Tomorrow is Thanksgiving. Thanksgiving is a time to celebrate the wonderful gifts that God has given us out of his immeasurable supply of grace.

Thanksgiving began in 1863, when Abraham Lincoln declared it a national holiday. Of course, he was remembering, and we remember the first Thanksgiving, in the fall of 1621, more than 200 years earlier.

We remember the pilgrims who came to this land on a boat called the Mayflower. They landed the Mayflower at Plymouth Rock about this time of year, just before the winter. There were no cities, no houses, no grocery stores, no shops that sold blankets or clothes or even wood to make a house or a bed. God helped them to survive through the cold cold winter of what later became Massachusetts. They met some Indian friends who were tremendously helpful. When springtime came, their new friends helped them plant corn and cranberries and other vegetables. God helped them all along the way and when November came around again, they were so thankful to their Indian friends and especially to God that they had a special celebration. The pilgrims invited their friends and had a party that lasted for 3 days. They ate fish, chicken, turkey, corn, strawberries, grapes, beans, walnuts and a variety of other foods. This was the first Thanksgiving.

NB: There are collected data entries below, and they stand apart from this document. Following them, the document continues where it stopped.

/-- A started launch fails: one status, and its queue enters the error state (R210, R244). -/
def State.failLaunch (s : State) (l code trapno ntrap wg : Nat) : State :=
  match Tab.get s.launches l with
  | none => s
  | some x =>
    if x.failed then s
    else
      let s := s.status x.ctx x.queue x.seq code trapno ntrap wg
      let s := s.queueErr x.ctx x.queue
      s.modLaunch l (fun y => { y with failed := true })

/-- Whether a rotation of a die is pending. -/
def State.rotating (s : State) (die : Nat) : Bool := match s.dies[die]? with | some d => d.rotPending | none => false

/-! Ends of groups and workgroups (R33, R55, R59). -/

/-- Releases a workgroup of a team; the last one releases the team and its residency entries (R212, R342). -/
def State.dropTeam (s : State) (p launch unit : Nat) : State :=
  let s := s.modTeam p launch unit (fun t => { t with refs := t.refs - 1 })
  match s.team p launch unit with
  | some t =>
    if t.refs = 0 then
      s.modCluster p (fun k => { k with teams := k.teams.filter (fun t => !(t.launch == launch && t.unit == unit)),
                                        resid := k.resid.filter (fun e => !(e.2.launch == launch && e.2.unit == unit)) })
    else s
  | none => s

/-- Moves a group out of its slot (R59): its registers stay until its writes have retired. -/
def Core.unslot (k : Core) (g : Nat) : Core :=
  match Tab.get k.grps g with
  | none => k
  | some x => { k with grps := Tab.set (Tab.del k.grps g) (32 + x.uid) { x with fr := [], status := .exited, kept := none, imprec := [] } }

/-- The slots of a workgroup's groups on a core. -/
def Core.slotsOf (k : Core) (wg : Nat) : List Nat := (k.grps.filter (fun e => e.2.wg == wg && decide (e.1 < 32))).map Prod.fst

/-- Frees what a workgroup holds on its core (R55, R76, R226, R350). -/
def Core.drop (k : Core) (wg : Nat) : Core :=
  let k := (k.slotsOf wg).foldl Core.unslot k
  let rack (r : Rack) : Rack := if r.owner = some wg then Rack.empty else r
  let mine (u : Nat) : Bool := k.grps.any (fun e => e.2.wg == wg && e.2.uid == u)
  { k with wgs := k.wgs.filter (fun e => e.2.uid != wg), imms := k.imms.filter (fun i => !mine i.grp), items := k.items.filter (fun i => i.wg != wg), active := rack k.active, shadow := rack k.shadow,
           lists := k.lists.filter (fun e => ((Tab.get k.banks (e.1 / 8)).bind Bank.owner) != some wg),
           banks := k.banks.filter (fun e => e.2.owner != some wg) }

/-- A workgroup ends: complete (R55), or released as at completion (R255). -/
def State.endWg (s : State) (c uid : Nat) : State :=
  match (s.core c).wgOf uid with
  | none => s
  | some (_, w) =>
    let s := s.modCore c (fun k => k.drop uid)
    let s := s.modLaunch w.launch (fun l => { l with done := l.done + 1 })
    s.dropTeam (clusterOf c) w.launch w.team

/-- Whether what an engine operation does keeps its workgroup's stores on the core until it is over. A walk's landing may find its workgroup complete: it
then lands nowhere (R55, R235). -/
def EngKind.onCore : EngKind → Bool
  | .copy src dst _ _ _ _ _ _ _ => !((decide (src = .gl) || decide (src = .cl)) && (decide (dst = .dgl) || decide (dst = .dcl)))
  | .resid _ _ _ _ _ => false
  | .ired _ _ _ _ => false
  | .walk _ _ => false
  | _ => true

/-- Whether a workgroup is complete (R55); its stores stay until the engine operations that need them are over (R59, log 35: DEDUCED). -/
def State.wgOver (s : State) (c uid : Nat) : Bool :=
  let k := s.core c
  match k.wgOf uid with
  | none => false
  | some (_, w) => (k.slotsOf uid).isEmpty && k.items.all (fun i => i.wg != uid) && w.formed.isEmpty
    && k.eng.all (fun o => o.wg != uid || !o.kind.onCore) && k.ovenQ.all (fun o => o.wg != uid)

/-- Completes a workgroup whose groups have all exited. -/
def State.settle (s : State) (c uid : Nat) : State := if s.wgOver c uid then s.endWg c uid else s

/-- A group whose frontier is empty has exited (R33, R59). -/
def State.exitGroup (s : State) (c g : Nat) : State :=
  match s.grp c g with
  | none => s
  | some x => (s.modCore c (fun k => k.unslot g)).settle c x.wg

/-! Traps (R249 to R256). -/

/-- A trap taken while the handler runs (R255): the launch fails with the first trap and the new one. -/
def State.doubleTrap (s : State) (c : Nat) (w : Workgroup) (first : Nat) (t : TrapInfo) : State :=
  (s.failLaunch w.launch 0x11 first t.no.toNat w.index).endWg c w.uid

/-- Taking a trap (R249, R251, R252): the group is trapped with the trap recorded; its workgroup halts, or, where it is halting already, the
trap is recorded with PEND; in the handler it is a double trap (R255). A wait that the trap finds is kept (R251). -/
def State.takeTrap (s : State) (c g : Nat) (t : TrapInfo) : State :=
  match s.grp c g with
  | none => s
  | some x => match (s.core c).wgOf x.wg with
    | none => s
    | some (_, w) =>
      if w.handler = some x.uid then s.doubleTrap c w ((x.trap.map (fun y => y.no.toNat)).getD 0) t
      else
        let keep : Option GStatus := match x.status with | .blocked _ | .parked _ => some x.status | _ => none
        let s := s.modCore c (fun k => { k with imms := k.imms.filter (fun i => i.grp != x.uid) })
        let s := s.modGrp c g (fun y => { y with status := .trapped, trap := some t, tpend := w.halt.isSome, kept := if w.halt.isSome then keep else none })
        if w.halt.isSome then s else s.modWg c w.uid (fun v => { v with halt := some { init := x.uid, frame := 0, wait := keep } })

/-- Bytes of a frame (R253). -/
def frameBytes : Nat := 0x440

/-- Where the frame of a slot lies (R250). -/
def Workgroup.frameAt (w : Workgroup) (g : Nat) : Nat := w.tframe.toNat + 0x800 * g

/-- Where RFT finds the frame of a slot: where the halt wrote it (R392). -/
def Workgroup.haltAt (w : Workgroup) (g : Nat) : Nat := (match w.halt with | some h => h.frame.toNat | none => 0) + 0x800 * g

/-- Whether every byte of a global range allows an access. -/
def State.allows (s : State) (ctx : Nat) (a : Acc) (va n : Nat) : Bool :=
  (List.range n).all (fun i => match s.translate ctx a (va + i) with | .pa _ _ => true | _ => false)

/-- The cause word of a group's frame (R254). -/
def causeWord (x : Group) (init : Bool) (wslot : Nat) : Nat :=
  let (no, sub) := match x.trap with | some t => (t.no.toNat, t.sub.toNat) | none => (0, 0)
  no + 2 ^ 8 * sub + 2 ^ 16 * init.toNat + 2 ^ 17 * x.tpend.toNat + 2 ^ 18 * (if init then 0 else min x.skid 16) + 2 ^ 24 * wslot

/-- A lane's record (R253). -/
def laneRecord (x : Group) (l : Nat) : List Byte :=
  if l ≥ x.width then toLE 16 0
  else match x.fr.find? (fun e => laneIn e.mask l) with
    | some e => toLE 8 e.pc.toNat ++ toLE 2 e.pri.toNat ++ toLE 1 e.age ++ toLE 5 0
    | none => toLE 8 ((Tab.get x.lastPc l).getD 0).toNat ++ toLE 8 0

/-- The bytes of a group's frame (R253). -/
def frameOf (x : Group) (init : Bool) (wslot : Nat) : List Byte :=
  let pc := match x.trap with | some t => t.pc | none => match x.pick with | some e => e.pc | none => 0
  let (addr, fm) := match x.trap with | some t => (t.addr, t.fmask) | none => (0, 0)
  toLE 8 (causeWord x init wslot) ++ toLE 8 pc.toNat ++ toLE 8 addr.toNat ++ toLE 8 fm.toNat ++ toLE 8 (liveMask x.fr).toNat
    ++ toLE 8 (x.s? 62).toNat ++ toLE 8 (x.s? 63).toNat ++ toLE 8 0 ++ (List.range 64).flatMap (laneRecord x)

/-- A frame written by the core (R253): whole lines lose their marks (R266), and its sectors are charged (R223). -/
def State.putFrame (s : State) (c : Nat) (w : Workgroup) (a : Nat) (bs : List Byte) : State :=
  let s := s.request w.ctx (clusterOf c) w.tc s.fresh (s.sectors w.ctx .w a bs.length)
  (s.glClean w.ctx a bs.length).glWrite w.ctx a bs

/-- A group whose instructions already issued have completed: their results have landed (R251, log 26: DEDUCED). -/
def Group.settled (x : Group) : Group := { x with pend := [] }

/-- The core writes a scalar register: a mark of its words goes (R266), and no earlier value of it is seen (R255). -/
def Group.putS (x : Group) (n : Nat) (v : DWord) : Group :=
  { x.setS n v with poison := x.poison.filter (fun e => e != (.sreg, n))
                    pend := x.pend.map (fun p => { p with old := p.old.filter (fun o => o.reg != .s n) }) }

/-- Enters the handler in the initiator (R255). -/
def Group.enter (x : Group) (frame : Nat) (cause : Nat) (pc : DWord) : Group :=
  let x := (x.putS 62 (BitVec.ofNat 64 frame)).putS 63 (BitVec.ofNat 64 cause)
  { x with fr := [{ pc := pc, pri := 0xFFFF, mask := liveMask x.fr, age := 0 }], demoted := none, status := .runnable, kept := none }

/-- Whether every group of a halting workgroup has stopped (R253): it is trapped, or parked, with its wait kept. -/
def Core.stopped (k : Core) (wg : Nat) : Bool :=
  k.grps.all (fun e => e.2.wg != wg || decide (e.1 ≥ 32) || decide (e.2.status = .trapped))

/-- Writes the frames of a halted workgroup's live groups and starts the handler, or fails the launch (R250, R253, R255). -/
def State.handle (s : State) (c : Nat) (wslot : Nat) (w : Workgroup) (init : Nat) : State :=
  let k := s.core c
  let live := k.grps.filter (fun e => e.2.wg == w.uid && decide (e.1 < 32))
  let ok := decide (w.tframe ≠ 0) && live.all (fun e => s.allows w.ctx .w (w.frameAt e.1) frameBytes)
  match live.find? (fun e => e.2.uid == init) with
  | none => s
  | some (g, x) =>
    let s := if ok then live.foldl (fun s e => s.putFrame c w (w.frameAt e.1) (frameOf e.2 (e.2.uid == init) wslot)) s else s
    let s := live.foldl (fun s e => s.modGrp c e.1 Group.settled) s
    let s := s.modCore c (fun k => { k with imms := k.imms.filter (fun i => live.all (fun e => e.2.uid != i.grp)) })
    if ok && decide (w.tvec ≠ 0) then
      let s := s.modGrp c g (fun y => y.enter (w.frameAt g) (causeWord x true wslot) (w.cb + w.tvec))
      s.modWg c w.uid (fun v => { v with handler := some init, halt := some { init := init, frame := w.tframe, wait := w.halt.bind Halt.wait } })
    else (s.failLaunch w.launch 0x10 ((x.trap.map (fun y => y.no.toNat)).getD 0) 0 w.index).endWg c w.uid

/-- A field of a frame as RFT reads it. -/
def State.frameField (s : State) (w : Workgroup) (g off n : Nat) : Nat := fromLE (s.glRead w.ctx (w.haltAt g + off) n)

/-- The frontier that R256 rebuilds from the frame of a slot. -/
def State.rebuilt (s : State) (w : Workgroup) (g width : Nat) : List Entry :=
  let live := BitVec.ofNat 64 (s.frameField w g 0x20 8)
  ((List.range width).filter (laneIn live)).foldl (fun f l =>
    insertEntry f { pc := BitVec.ofNat 64 (s.frameField w g (0x40 + 16 * l) 8), pri := BitVec.ofNat 16 (s.frameField w g (0x48 + 16 * l) 2),
                    mask := laneBit l, age := min 64 (s.frameField w g (0x4A + 16 * l) 1) }) []

/-- A group as it resumes from a halt (R251, R256, R257): a kept blocking wait covers the lanes still at its PC, a kept parking likewise. What a CALL or RET waits for it
waits for still (R275). A YIELD's demotion that was pending does not outlast the halt: the group resumes at the pick of R31 (R37, R256, log 77: DESIGN CHOICE). Lanes that
LIVE takes out have the PC of their record, last, as their last (R253, log 26: DEDUCED). -/
def Group.resume (x : Group) (fr : List Entry) (last : Nat → DWord) (s62 s63 : DWord) : Group :=
  let x := (x.putS 62 s62).putS 63 s63
  let at_ (pc : DWord) : DWord := ((fr.find? (fun e => e.pc == pc)).map Entry.mask).getD 0
  let free : GStatus := if x.due.isSome then .stalled 1 else .runnable
  let st : GStatus × Option GStatus := match x.kept with
    | some (.blocked w) =>
      if at_ w.pc &&& w.mask = 0 then (free, none)
      else (.blocked { w with mask := at_ w.pc &&& w.mask, done := w.done &&& at_ w.pc }, none)
    | some (.parked p) =>
      if at_ p.pc &&& p.mask = 0 then (free, none) else (.parked { p with mask := at_ p.pc &&& p.mask }, none)
    | _ => (free, none)
  let out := (lanesOf (liveMask x.fr &&& ~~~ liveMask fr)).foldl (fun t l => Tab.set t l (last l)) x.lastPc
  { x with lastPc := out, fr := fr, demoted := none, status := st.1, kept := st.2, trap := none, tpend := false, skid := 0 }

On this special holiday we remember all the things we are thankful for. What were the pilgrims thankful for? Why did they start the tradition of Thanksgiving? Well, to answer this question, we need to remember their story.

Before the pilgrims lived in America, they lived in England. Now in the early 1600s England was a very different place than it is now. This is shortly after the Reformation and religious tension is high. There was no such thing as religious freedom – the state dictated how and when and who you would worship. Our future pilgrims were caught between their conscience and the King, which meant that many of them were killed for their faith.

The pilgrims were desperate. They dreamed of a free country, but they needed a lot of money to sail all the way across the ocean to America. God performed a miracle to provide a boat called the Mayflower. It was a risky venture to travel on the open sea, especially for amateurs.

Now, the trip from the Old World to the New World took about 2 months. The Mayflower was not a big boat; really, it was pretty small. Many of the pilgrims got seasick, but they prayed to God, and they knew that he was in control. In the end, none of the pilgrims died on the journey, which was a small miracle in itself.

So what were the pilgrims thankful for when they had the first thanksgiving meal in 1621? Certainly they were thankful for the good food, and their friends the Indians, and for the safe trip on the Mayflower, and for their families. But most of all, they were thankful that God saved them from a country where they could not worship him.

Today we are also thankful for good food we will enjoy tomorrow, for the company of family and friends, for the safe journey of those who have traveled far. But more than all of this, we are thankful that Christ saved us from a place where we could not worship him. All of us were once enemies of God, but Christ, by his life and death and resurrection, has brought us into a relationship with himself. We have been brought from death to life, from darkness to light, from oppression, to liberty.

In a few weeks, we will celebrate the time when Christ became a human to die in our place so that we could know and love him. The pilgrims were given the life-giving freedom to worship by the dangerous crossing of the Atlantic Ocean. We have been given the freedom to worship for eternity by the fatal crushing of Jesus on the cross of Calvary.

While we were yet sinners, Christ died for us. And this is love, not that we loved him, but that he loved us and sent his son to be the substitute for our sin so that those of us to believe in Christ and call on his name, should not perish, but should be adopted as sons of the living God. This is what we are thankful for today, above all.